In bulk RNA-seq data, splicing events can be broadly categorized into two major categories: included and excluded. Leveraging the single-cell information, we defined more fine-grained splicing categories that reflect both splicing rates and splicing variability across cells (inspired by Song et al. [12]): (1) excluded (mean PSI < 0.2), (2) included (mean PSI > 0.8), (3) overdispersed, (4) underdispersed, and (5) multimodal (Fig. 3a). The latter three categories categorize the extent of splicing variation across cells, since cassette exons with intermediate average splicing rates (here 0.2 ≤ mean PSI ≤ 0.8, Fig. 1) exhibit substantial differences in splicing variance. To characterize cells into these three categories, we calculated the distribution of the distance between the observed and the expected variation per cell type. The expected variation was calculated by a scaled binomial standard deviation, where the scaling factor and the mean splice rate of the alternative exon [18] are fit to all data points. We then defined the overdispersed cassette exons as those for which the deviation from the expected PSI was higher than the third quartile plus 1.5x interquartile range (IQR) (corresponding to > 0.016 in iPS and > 0.022 in endoderm). Likewise, for the definition of the underdispersed cassette exons, we used the first quartile minus 1.5x IQR as the threshold (corresponding to less than − 0.032 in iPS and less than − 0.039 in endoderm cells). The remaining cassette exons were assigned to the multimodal category.
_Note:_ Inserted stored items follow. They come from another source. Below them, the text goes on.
-- ==== Sys2Proof/Tests/Slice0.lean ====
section
/-! SUPPORT. Tests on one small yard: ill-formed commands refused, results worked by hand from the tables and examples of the
description, and for every statement with hypotheses a state and operands that meet them. -/

-- One test at a time: each evaluation by the kernel waits for the theorem before it, and side by side the waiting threads
-- would be more than the check allows.
set_option Elab.async false

namespace Sys2Proof.Machine.Tests

open Sys2Proof

/-! ## A small yard -/

/-- What a step answers, as a state: the state before, had it stopped. -/
def after (c : Instr) (s : State) : State :=
  match exec c s with
  | .next t => t
  | _ => s

/-- The records of the yard: one inbound and one outbound route for road B5. -/
def records : List LayoutRecord :=
  [.track ⟨1, 1⟩, .track ⟨2, 1⟩, .track ⟨3, 1⟩, .track ⟨4, 2⟩, .track ⟨40, 2⟩,
   .point ⟨1, 1, 1⟩, .point ⟨4, 1, 4⟩, .signal ⟨1, 1⟩, .signal ⟨7, 1⟩,
   .gate ⟨1, some 1, some 40, 1⟩, .gate ⟨2, none, none, 1⟩, .road ⟨5, 1200, 0xF, some 7, some 3⟩,
   .route ⟨5, .g1, .berth (.road 5), 1, [(1, .reverse)], [(4, .normal)], [1, 2, 3], some 40, some 60⟩,
   .route ⟨17, .berth (.road 5), .g2, 7, [(4, .reverse)], [], [3, 4], none, none⟩]

/-- The layout of the yard. -/
def layout : Layout := records.foldl Layout.put .empty

/-- Two trams known to the register. -/
def trams : List RegisterEntry := [⟨101, 300, 1, some 400⟩, ⟨102, 250, 2, none⟩]

/-- The part cold-started with the yard stored under identity 7. -/
def started : State :=
  { State.reset with
    store := { State.reset.store with kept := ⟨some ⟨7, layout⟩, none⟩ }
    register := { State.reset.register with kept := ⟨some trams, none⟩ } }.coldReset .good

/-- A yard whose elements have all been reported. -/
def reported (y : Yard) : Yard :=
  { y with
    points := y.points.map fun x => { x with state := .normal, detected := some .normal }
    tracks := y.tracks.map fun x => { x with state := .clear }
    signals := y.signals.map fun g => { g with reported := some .stop, lamp := some .ok, answered := some g.command } }

/-- The links of a plant made UP. -/
def linksUp (p : Plant) : List Link := p.links.map fun l => { l with state := .up }

/-- The yard at work in MANUAL: every link UP, every element reported, no hold, both ports empty. -/
def ready : State :=
  { started with
    plant := { started.plant with
      yard := reported started.plant.yard, links := linksUp started.plant, hold := none, planOut := .reset,
      deskOut := .reset, wantScan := false, wantRound := false } }

/-- The yard at work with its plant changed. -/
def readyWith (f : Plant → Plant) : State := { ready with plant := f ready.plant }

/-- Every permit of both ports open. -/
def permitted : State :=
  { ready with planIn := ⟨[], [], true, true, true⟩, deskIn := ⟨[], [], true, true, true⟩ }

/-- Tram 101 first in the arrival queue, road B5 verified and empty. -/
def arriving : State := readyWith fun p =>
  { p with yard := { p.yard with
      arrivals := [⟨101, 300, 1, some 400, true, none⟩], roads := [⟨.road 5, [], false, true⟩] } }

/-- The same with section 1 OCCUPIED, so that no route over it can be taken. -/
def barred : State := { arriving with plant := arriving.plant.mapTrack .real 1 fun x => { x with state := .occupied } }

/-- A request of the desk for route 5, waiting. -/
def request : Request := ⟨5, .desk, some 101, 0, none, 300000, none, 0, false⟩

/-- The yard at work with that request queued. -/
def queued : State := readyWith fun p => { p with queue := [request] }

/-- Route 5 taken for tram 101 into slot 1: SETTING, point 1 on its way. -/
def setting : State := after (.requestRoute .desk 1 5 101) arriving

/-- The same, LOCKED once the point lies reverse, and OPEN once the signal shows PROCEED. -/
def opened : State :=
  after (.signalReport 1 1 .proceed .ok 1) (after (.pointDetectionReport 1 1 (some .reverse)) setting)

/-- The same, once the tram stands on section 1, and once it has run on to section 2. -/
def entered : State := after (.sectionReport 1 1 .occupied) opened
def inside : State := after (.sectionReport 1 2 .occupied) entered

/-- The same, with only section 3 still to clear, and OCCUPIED. -/
def leaving : State :=
  after (.sectionReport 1 2 .clear) (after (.sectionReport 1 3 .occupied) (after (.sectionReport 1 1 .clear) inside))

/-- The same, with a tram on the approach. -/
def approached : State := { opened with plant := opened.plant.mapTrack .real 40 fun x => { x with state := .occupied } }

/-- The same with the release permit open. -/
def releasing : State := { opened with plant := { opened.plant with permit := some 10000 } }

/-- Slot 1 of a state. -/
def slot1 (s : State) : Slot := (s.plant.slot? 1).getD (Slot.free 1)

/-- Point 1 of a state. -/
def point1 (s : State) : Point := (s.plant.yard.point? 1).getD (Point.fresh 1)

/-- Signal 1 of a state. -/
def signal1 (s : State) : Signal := (s.plant.yard.signal? 1).getD (Signal.fresh 1)

/-- Link 1 of a state. -/
def link1 (s : State) : Link := (s.plant.link? 1).getD ⟨1, .up, 0, 0, 0, 0, false⟩

/-- Route 5 of the layout. -/
def route5 : RouteRecord :=
  ⟨5, .g1, .berth (.road 5), 1, [(1, .reverse)], [(4, .normal)], [1, 2, 3], some 40, some 60⟩

/-- The yard frozen by ALL STOP. -/
def frozen : State := after (.allStop .desk 1) ready

/-- The freeze record of that yard. -/
def allStopRecord : FreezeRecord := ⟨⟨1, .allStop, none, none, none, none⟩, [], false⟩

/-- An OPEN fault record of point 1. -/
def fault1 : FaultRecord := ⟨1, .throwNoDetection, some (.point 1), none, none, none, [], false, false, false⟩

/-- The yard at work with that record in its fault list. -/
def faulty : State := readyWith fun p => { p with yard := { p.yard with faults := ⟨[fault1], 2, false⟩ } }

/-- The copies of a session just begun. -/
def copies : Session :=
  { rate := 1, base := 0, copy := ready.plant.yard.copy, obstruct := [], noDetect := [], disturb := [], readFail := false,
    drives := [], runs := [], nextRun := 1, departures := 0, missed := 0, arrivals := 0, faults := 0 }

/-- A session on the copies. -/
def rehearsingOn (c : Session) : State := readyWith fun p => { p with session := some c }

/-- A throw of point 1 begun at time 0. -/
def throwFor (target : Position) (pauseEnd : Option Nat) : Throw :=
  ⟨target, .desk, 60, 45, 3, 2, 0, 0, 0, 0, 0, 0, pauseEnd⟩

/-- Point 1 driven toward REVERSE. -/
def moving1 (y : Yard) : Yard :=
  { y with
    points := updBy Point.number 1 (fun x => { x with state := .moving, throw := some (throwFor .reverse none) }) y.points }

/-- The same in a retry pause that ends at 1000 ms. -/
def waiting1 (y : Yard) : Yard :=
  { y with
    points := updBy Point.number 1
      (fun x => { x with state := .retryWait, throw := some (throwFor .reverse (some 1000)) }) y.points }

/-- The yard at work with point 1 driven. -/
def driven : State := readyWith fun p => { p with yard := moving1 p.yard }

/-- A throw of point 1 whose runs are one sample short of their limits. -/
def nearlyEnded : Throw := { throwFor .reverse none with samples := 20, obstructionRun := 4, openRun := 9, obstruction := 45 }

/-- Point 1 in a state with that throw. -/
def strained (st : PointState) : State := readyWith fun p => p.mapPoint .real 1 fun x =>
  { x with state := st, detected := none, throw := some nearlyEnded }

/-- The yard at work with a link in a state. -/
def linked (st : LinkState) (bad : Nat) : State := readyWith fun p => p.mapLink 1 fun l => { l with state := st, bad := bad }

/-- A staging area of the desk port that holds the layout under a fresh identity. -/
def staging : Staging := ⟨.desk, 7, 8, false, layout⟩

/-- Every permit open and that staging area begun. -/
def staged : State := { permitted with store := { permitted.store with staging := some staging } }

/-- A simulated drive that has begun at 0, and a simulated run whose next step is due at 5000. -/
def drive1 : SimDrive := ⟨1, .reverse, 0, false, false, 0⟩
def run1 : SimRun := ⟨1, 1, 1, some 101, [1, 2, 3], false, 0, some 5000⟩

/-- The session once 5 s of its time have passed. -/
def later : Session := { copies with base := 5000, copy := moving1 copies.copy, drives := [drive1] }
def running : Session := { copies with base := 5000, runs := [run1] }

/-- What holds of the one value there is holds of any. -/
theorem of_some {α : Type} {o : Option α} {a : α} {P : α → Prop} (h : o = some a) (hp : P a) : ∀ g, o = some g → P g := by
  intro g hg
  rw [h] at hg
  cases hg
  exact hp

/-- Where there is no value, anything holds of every one. -/
theorem of_none {α : Type} {o : Option α} {P : α → Prop} (h : o = none) : ∀ g, o = some g → P g := by
  intro g hg
  rw [h] at hg
  cases hg

/-! ## States that meet the statements' hypotheses -/

/-- Whether an outcome is a next state. -/
def isNext (o : Host.Outcome State Fault Refusal) : Bool :=
  match o with
  | .next _ => true
  | _ => false

theorem next_of_isNext {o : Host.Outcome State Fault Refusal} (h : isNext o = true) : ∃ t, o = .next t := by
  cases o with
  | next t => exact ⟨t, rfl⟩
  | fault f => cases h
  | refused r => cases h

/-- The yard at work with a command waiting. -/
def asked : State := { ready with pending := [.status .desk 1] }

theorem witness_ConflictTableKept : asked.conflictsDerived ∧ ∃ t, step asked = .next t := by
  refine ⟨?_, next_of_isNext (by decide +kernel)⟩
  unfold State.conflictsDerived
  decide +kernel

theorem witness_StoredValuesKept : asked.storesInRange ∧ ∃ t, step asked = .next t := by
  have in_order : registerInOrder trams := by
    unfold registerInOrder
    decide +kernel
  have h1 : asked.settings.kept = ⟨some .default, some .default⟩ := by decide +kernel
  have h2 : asked.register = ⟨trams, ⟨some trams, none⟩⟩ := by decide +kernel
  refine ⟨⟨by decide +kernel, ?_, ?_, ?_⟩, next_of_isNext (by decide +kernel)⟩
  · rw [h1]
    exact ⟨of_some rfl (by decide +kernel), of_some rfl (by decide +kernel)⟩
  · rw [h2]
    exact in_order
  · rw [h2]
    exact ⟨of_some rfl in_order, of_none rfl⟩

/-- A receiver in the middle of a frame, with one frame waiting: its body is of the least length, 2. -/
def halfway : State := { asked with deskIn := ⟨[startByte, 2, 1], [[0x01, 0x05]], false, false, false⟩ }

theorem witness_ReceiversKept : halfway.receiversInForm ∧ ∃ t, step halfway = .next t := by
  refine ⟨⟨⟨trivial, ?_, ?_⟩, ⟨?_, ?_, ?_⟩⟩, next_of_isNext (by decide +kernel)⟩
  · decide +kernel
  · decide +kernel
  · exact ⟨rfl, by decide, by decide⟩
  · decide +kernel
  · decide +kernel

theorem witness_ReportQueuesKept : asked.plant.reportsBounded ∧ ∃ t, step asked = .next t := by
  refine ⟨?_, next_of_isNext (by decide +kernel)⟩
  unfold Plant.reportsBounded
  decide +kernel

/-- Bodies of 2 and of 250 bytes, the ends of the range. -/
theorem witness_FrameReceivedWhole :
    (2 ≤ ([0x01, 0x05] : List Byte).length ∧ ([0x01, 0x05] : List Byte).length ≤ 250) ∧
      2 ≤ (List.replicate 250 (0 : Byte)).length ∧ (List.replicate 250 (0 : Byte)).length ≤ 250 := by decide +kernel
Relating DNA methylation heterogeneity and splicing

We applied Spearman correlation to link splicing at a single locus to variation in DNA methylation observed between cells. The test was performed per sequence context of the cassette exon (Fig. 1c). We only considered cassette exons where variation in splicing and variation of DNA methylation of the relevant context were observed. In total, 5280 iPS and 2622 endoderm cassette exons were tested. The P values were adjusted for multiple testing using the Q value [37, 38] package in R. The gene enrichment across the cassette exons was performed using g:Profiler [20] (version: 2017-10-25, g:Profiler Ensembl 90), using all observed cassette exons per cell type as background. Multiple testing correction for the enrichments was performed within g:Profiler.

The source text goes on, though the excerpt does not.